Intel and Taiwan Semiconductor Manufacturing Co have reached a preliminary agreement to form a joint venture to operate the U.S. chipmaker’s factories, the Information reported on Thursday, citing two people involved in the discussions.

TSMC, the world’s largest contract chipmaker, will take a 20 per cent stake in the new company, the report said.

The White House and Commerce department officials have been pressing TSMC and Intel to strike a deal to resolve the long-running crisis at Intel, the report added.

Intel and TSMC declined to comment, while the White House did not immediately respond to a Reuters request for comment.

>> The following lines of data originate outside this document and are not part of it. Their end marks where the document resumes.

-- ==== Sys2Proof/Machine/PorchOps.lean ====
section
/-! DEFINITION. Machine/PorchOps.lean: transfer sessions, STAGED images, activations and update events
(17_field_update.md). Kinds are 1 firmware and 2 Plan. -/

namespace Sys2Proof.Machine

def State.onPorch (s : State) (f : Porch → Porch) : State := { s with porch := f s.porch }

/-! ### UPDATE events (R562) -/

/-- A VERSION of a concerned image; free for a kind that is not concerned (log 69). -/
def State.versionBytes (s : State) (v : Option Nat) : List Byte × State :=
  match v with
  | some n => (leBytes 4 n, s)
  | none => s.freeBytes 4

/-- Post an UPDATE event on both links; UPD_STAT.LAST holds its code (R562). -/
def State.update (s : State) (code kinds result : Nat) (fw plan : Option Nat) : State :=
  let a := s.versionBytes fw
  let b := a.2.versionBytes plan
  (b.2.fwPost 3 ⟨0x0C, 0, leBytes 1 code ++ leBytes 1 kinds ++ leBytes 2 result ++ a.1 ++ b.1 ++ leBytes 8 s.tb, 0⟩).put
    UPD_STAT_LAST code

/-- An event about an image of one kind. -/
def State.updateKind (s : State) (code kind result version : Nat) : State :=
  s.update code kind result (if kind = 1 then some version else none) (if kind = 1 then none else some version)

/-- A STAGED image of a kind (R551). -/
def State.stagedOf (s : State) (kind : Nat) : Option Staged := s.porch.staged.getD (kind - 1) none

/-- Kinds with a STAGED image, as bits. -/
def State.stagedKinds (s : State) : Nat :=
  (s.stagedOf 1).isSome.toNat + 2 * (s.stagedOf 2).isSome.toNat

/-- An event about the STAGED images. -/
def State.updateStaged (s : State) (code result : Nat) : State :=
  s.update code s.stagedKinds result ((s.stagedOf 1).map (·.version)) ((s.stagedOf 2).map (·.version))

/-- Slot in use of a kind (R545). -/
def State.slotInUse (s : State) (kind : Nat) : Nat := if kind = 1 then s.fld BOOT_STAT_FW_SLOT else s.fld PLAN_STAT_SLOT

/-- The header of the image in use of a kind. -/
def State.headerInUse (s : State) (kind : Nat) : List Byte := s.slotHeader kind (s.slotInUse kind)

/-- An event about the images in use of some kinds. -/
def State.updateUse (s : State) (code kinds result : Nat) : State :=
  let v (kind : Nat) : Option Nat := if kinds.testBit (kind - 1) then some (hdrVersion (s.headerInUse kind)) else none
  s.update code kinds result (v 1) (v 2)

/-! ### Journal records of updates (R571, R573) -/

/-- KEY of SESSION and STAGED records. -/
def imageKey (kind slot : Nat) : Nat := 256 * kind + slot

/-- A deletion of a key. -/
def delRec (type key : Nat) : List JRec := [⟨type, 2, key, []⟩]

/-- A group of 4: 16 bytes and a digest. -/
def digestGroup (type key : Nat) (first digest : List Byte) : List JRec :=
  [⟨type, 1, key, first⟩, ⟨type, 1, key, bslice digest 0 16⟩, ⟨type, 1, key, bslice digest 16 16⟩,
   ⟨type, 0, key, bslice digest 32 16⟩]

/-- The Journal takes a group: EN and READY, and room (R574, R577); none during an entry sequence (R86, step 2). -/
def State.jTakes (s : State) (g : List JRec) : Bool :=
  !s.bit PWR_STAT_PENDING && s.bit JNL_CTRL_EN && s.bit CEL_STAT_READY && !s.jFull g

/-- The firmware commits a group; `ok` is the Cellar's outcome. Recovery holds session state in RAM only (R554). -/
def State.commit (s : State) (g : List JRec) (ok : Bool) : Bool × State :=
  if s.clk.phase = .recovery then (true, s)
  else if !s.jTakes g then (false, s)
  else if ok then (true, s.jCommit g)
  else
    let f := s.free?
    (false, f.2.jTear g (f.1.toNat % (2 * g.length)))

/-- A deletion, where the Journal holds the key. -/
def State.jDelete (s : State) (type key : Nat) : State :=
  if s.clk.phase != .recovery && (s.jFind type key).isSome then (s.commit (delRec type key) true).2 else s

/-! ### Sessions (R545 to R550) -/

/-- PORCH_STAT, PORCH_SID and PORCH_NEXT from the open session. -/
def State.showSession (s : State) : State :=
  match s.porch.sess with
  | none => (((((s.off PORCH_STAT_SESSION).off PORCH_STAT_KIND).off PORCH_STAT_SLOT).off PORCH_SID_SID).off
      PORCH_NEXT_NEXT).off PORCH_NEXT_CHUNKS
  | some x => (((((s.on PORCH_STAT_SESSION).put PORCH_STAT_KIND x.kind).put PORCH_STAT_SLOT x.slot).put PORCH_SID_SID
      x.id).put PORCH_NEXT_NEXT x.next).put PORCH_NEXT_CHUNKS (chunks x.hdr)

/-- The open session becomes `x`. -/
def State.setSession (s : State) (x : Option Session) : State := (s.onPorch fun p => { p with sess := x }).showSession

/-- A frame of the open session has been accepted (R547). -/
def State.heardSession (s : State) : State :=
  s.onPorch fun p => { p with sess := p.sess.map fun x => { x with lastAt := s.now } }

/-- The session record of a session (R546, R571). -/
def State.sessionGroup (s : State) (x : Session) : List JRec :=
  digestGroup 5 (imageKey x.kind x.slot) (leBytes 4 x.id ++ leBytes 4 x.next ++ leBytes 8 s.tb) (Config.sha384 x.hdr)

/-- A commit time is within R550: not ahead of the time base and at most 7 days old. -/
def State.inTime (s : State) (t : Nat) : Bool := t ≤ s.tb && s.tb - t ≤ 604800000000

/-- NEXT of the session that an OPEN resumes (R546, R550); in recovery the open session alone counts (R554). -/
def State.resumes (s : State) (id kind slot : Nat) (h : List Byte) : Option Nat :=
  if s.clk.phase = .recovery then
    match s.porch.sess with
    | some x => if x.id = id && x.kind = kind && x.slot = slot && x.hdr = h then some x.next else none
    | none => none
  else match s.jFind 5 (imageKey kind slot) with
  | some (r :: t) =>
    if u32 r.data 0 = id && s.inTime (u32 r.data 8 + 2 ^ 32 * u32 r.data 12) && t.flatMap (·.data) = Config.sha384 h then
      some (u32 r.data 4) else none
  | _ => none

/-- No image of a slot is STAGED any more. -/
def State.unstage (s : State) (kind slot : Nat) : State :=
  match s.stagedOf kind with
  | some x =>
    if x.slot = slot then
      ((s.onPorch fun p => { p with staged := setAt p.staged (kind - 1) none }).jDelete 6 (imageKey kind slot)).showStaged
    else s
  | none => s

/-- The open session ends and its record is discarded. -/
def State.endSession (s : State) : State :=
  match s.porch.sess with
  | some x => (s.setSession none).jDelete 5 (imageKey x.kind x.slot)
  | none => s

/-- Distance between chunks in a slot (R548). -/
def chunkUnit (h : List Byte) : Nat := if hdrEnc h then 4112 else 4096
/-- End of a stored chunk in its slot. -/
def chunkEnd (h : List Byte) (c : Nat) : Nat := chunkOff h c + storedLen h c
/-- A length in whole 4 KiB sectors. -/
def roundUp (n : Nat) : Nat := (n + 4095) / 4096 * 4096

/-- The erase before chunk `c` is written (R549) (log 63). -/
def State.eraseFor (s : State) (x : Session) (c : Nat) : State :=
  let a := if c = 0 then 0 else roundUp (chunkEnd x.hdr (c - 1))
  { s with cellar := eraseRange s.cellar (slotBase x.kind x.slot + a) (roundUp (chunkEnd x.hdr c) - a) }

/-- What is written with a chunk, by slot offset: the header goes with chunk 0 (log 62). -/
def Session.writes (x : Session) (c : Nat) (b : List Byte) : List (Nat × List Byte) :=
  (if c = 0 then [(0, x.hdr)] else []) ++ [(chunkOff x.hdr c, b)]

/-- The lowest sector of the slot that reads back wrong (R548, step 3): by the flash itself, or as the Cellar reports. -/
def State.failingSector (s : State) (x : Session) (c : Nat) (b : List Byte) (bad : Option Nat) : Option Nat :=
  let first := if c = 0 then 0 else chunkOff x.hdr c / 4096
  let last := (chunkEnd x.hdr c - 1) / 4096
  let own := (x.writes c b).findSome? fun w =>
    (((cellarBytes s.cellar (slotBase x.kind x.slot + w.1) w.2.length).zip w.2).findIdx? fun y => y.1 != y.2).map fun i =>
      (w.1 + i) / 4096
  match own, bad with
  | some k, some n => if within first n last then some (min k n) else some k
  | some k, none => some k
  | none, some n => if within first n last then some n else none
  | none, none => none

/-- The lowest chunk that overlaps a sector, at most `c` (R549). -/
def lowestChunk (h : List Byte) (c k : Nat) : Nat := if k = 0 then 0 else min c ((4096 * k - 512) / chunkUnit h)

/-! ### Boot records and activation (R555 to R561) -/

/-- A boot record that prefers the STAGED slots, on trial (R556). -/
def State.recordStaged (s : State) (ok : Bool) : State :=
  let slot (kind : Nat) : Nat := match s.stagedOf kind with | some x => x.slot | none => s.slotInUse kind
  s.writeBrec (slot 1) (slot 2) s.stagedKinds 3 ok

/-- A boot record that prefers the slots in use, without trial (R556, R560). -/
def State.recordUse (s : State) (ok : Bool) : State := s.writeBrec (s.slotInUse 1) (s.slotInUse 2) 0 0 ok

/-- No activation is scheduled any more (R556, R559). -/
def State.unschedule (s : State) : State :=
  ((((s.off UPD_STAT_SCHEDULED).off UPD_STAT_DEFERRING).off UPD_AT_LO_AT).off UPD_AT_HI_AT).onPorch fun p =>
    { p with evalAt := none, deferAt := none }

/-- ACTIVATE of a link or of the Porch (R555): the code of "Activation results" (log 64). -/
def State.activate (s : State) (at' : Nat) (ok : Bool) : Nat × State :=
  if at' = 0 then
    if !s.scheduled then (8, s)
    else if !ok then (9, s.recordUse false)
    else (1, ((s.recordUse true).unschedule).updateStaged 5 0)
  else if s.stagedKinds = 0 then (2, s)
  else if at' < s.tb + 1000000 then (3, s)
  else if s.tb + 2592000000000 < at' then (4, s)
  else if s.pairMode && !(s.bit PAIR_STAT_READY && s.pair.peerReady) then (5, s)
  else if s.porch.sess.isSome then (6, s)
  else if s.fld UPD_STAT_TRIAL != 0 then (7, s)
  else if !ok then (9, s.recordStaged false)
  else
    let s := (s.recordStaged true).unschedule
    (0, (((s.on UPD_STAT_SCHEDULED).put UPD_AT_LO_AT (at' % 2 ^ 32)).put UPD_AT_HI_AT (at' / 2 ^ 32)).updateStaged 4 0)

/-- A condition of R557 that defers, with the mean |port current| of the last 10 ms in mA by port. -/
def State.defers (s : State) (means : List Nat) : Bool :=
  ((List.finRange 48).any fun p => s.pl.whole p.val &&
    ((s.room p).stateCode = 4 || ((s.pl.port p.val).cls = 0 && (s.pl.port p.val).motion != 0 &&
      (s.pl.port p.val).motion * 100 ≤ means.getD p.val 0))) ||
  s.fld HALL_MODE_MODE = mFire || s.bit HALL_MODE_PENDING || s.bit ATTIC_STAT_BUSY

/-! ### Commands of the Porch (R543, R544) -/

/-- The Porch serves commands: after boot complete with EN at 1, and in recovery (PORCH_CTRL, R538); while a reply is due or
PORCH_EN_N is low it ignores PORCH_RXD (R541). -/
def State.porchOn (s : State) : Bool :=
  s.listens && s.porch.left = 0 && ((s.booted && s.bit PORCH_CTRL_EN) || s.clk.phase = .recovery)

/-- The Porch sends a reply 20 bit times after the closing flag of the command; PORCH_EN_N is low for a bit time more on
either side (R541, R543; log 154). -/
def State.porchSend (s : State) (b : List Byte) : State :=
  s.onPorch fun p => { p with line := wire b, left := 21 + 10 * (wire b).length }

/-- One µs of the Porch: 3 bit times (R540). -/
def State.porchTick (s : State) : State := s.onPorch fun p => { p with left := p.left - 3 }

/-- A command of the Porch: a repetition gets the stored reply (R439); a command that is not served or whose form is wrong is
answered and not executed; `blank` is what its reply holds then after STATUS, `n` the number of its open bytes (log 52). -/
def State.porchCmd (s : State) (type : Nat) (f : Frame) (retired recovery form : Bool) (blank : List Byte) (n : Nat)
    (run : State → List Byte × State) : State :=
  let refuse (code : Nat) : State := let r := s.refusal code blank n; r.2.porchSend (replyBytes type f r.1)
  match s.porch.last with
  | some x => if x.answers type f then s.porchSend x.bytes else go refuse
  | none => go refuse
where
  go (refuse : Nat → State) : State :=
    if !retired && s.fld ATTIC_STAT_LIFECYCLE = 3 then refuse 15
    else if !recovery && s.clk.phase = .recovery then refuse 16
    else if f.res != 0 || !form then refuse 13
    else
      let r := run s
      let b := replyBytes type f r.1
      (r.2.porchSend b).onPorch fun p => { p with last := some ⟨f.seq, frameCrc type f, b⟩ }

/-- A command of the Porch arrives on its line; other characters are none of it. -/
def porchAct (s : State) (type : Nat) (line : List Byte) (go : Frame → State → State) : Out :=
  match typed line type with
  | none => .next s
  | some f => act s s.porchOn (go f)

/-- The open session that a payload's SESSION_ID names. -/
def State.named (s : State) (f : Frame) : Option Session :=
  match s.porch.sess with
  | some x => if x.id = u32 f.payload 0 then some x else none
  | none => none

end Sys2Proof.Machine
end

Reuters reported in March that TSMC had pitched Nvidia, Advanced Micro Devices and Broadcom to take stakes in a joint venture that would operate Intel’s factories, after the U.S. administration requested the Taiwanese chipmaking giant to help turn around the troubled U.S. icon.

Intel in March appointed former board member and chip industry veteran Lip-Bu Tan as its CEO to revive its fortunes after it missed out on the artificial intelligence-driven semiconductor boom while plowing billions of dollars into building out its chip-making business.

The company’s efforts to manufacture chips for external clients have faced challenges as it fell short of providing the level of customer and technical service as rival TSMC, leading to delays and failed tests, former executives have told Reuters.

Intel reported 2024 net loss of $18.8 billion, its first since 1986, driven by large impairments.

Shares of the company lost 60 per cent of their value in 2024, compared with an over 23 per cent rise in the benchmark S&P 500 index.

The shares have recovered some of those losses this year and are up nearly 12 per cent.

Last month, TSMC said at a press event that it plans to make a fresh $100 billion investment in the U.S. that involves building five additional chip facilities.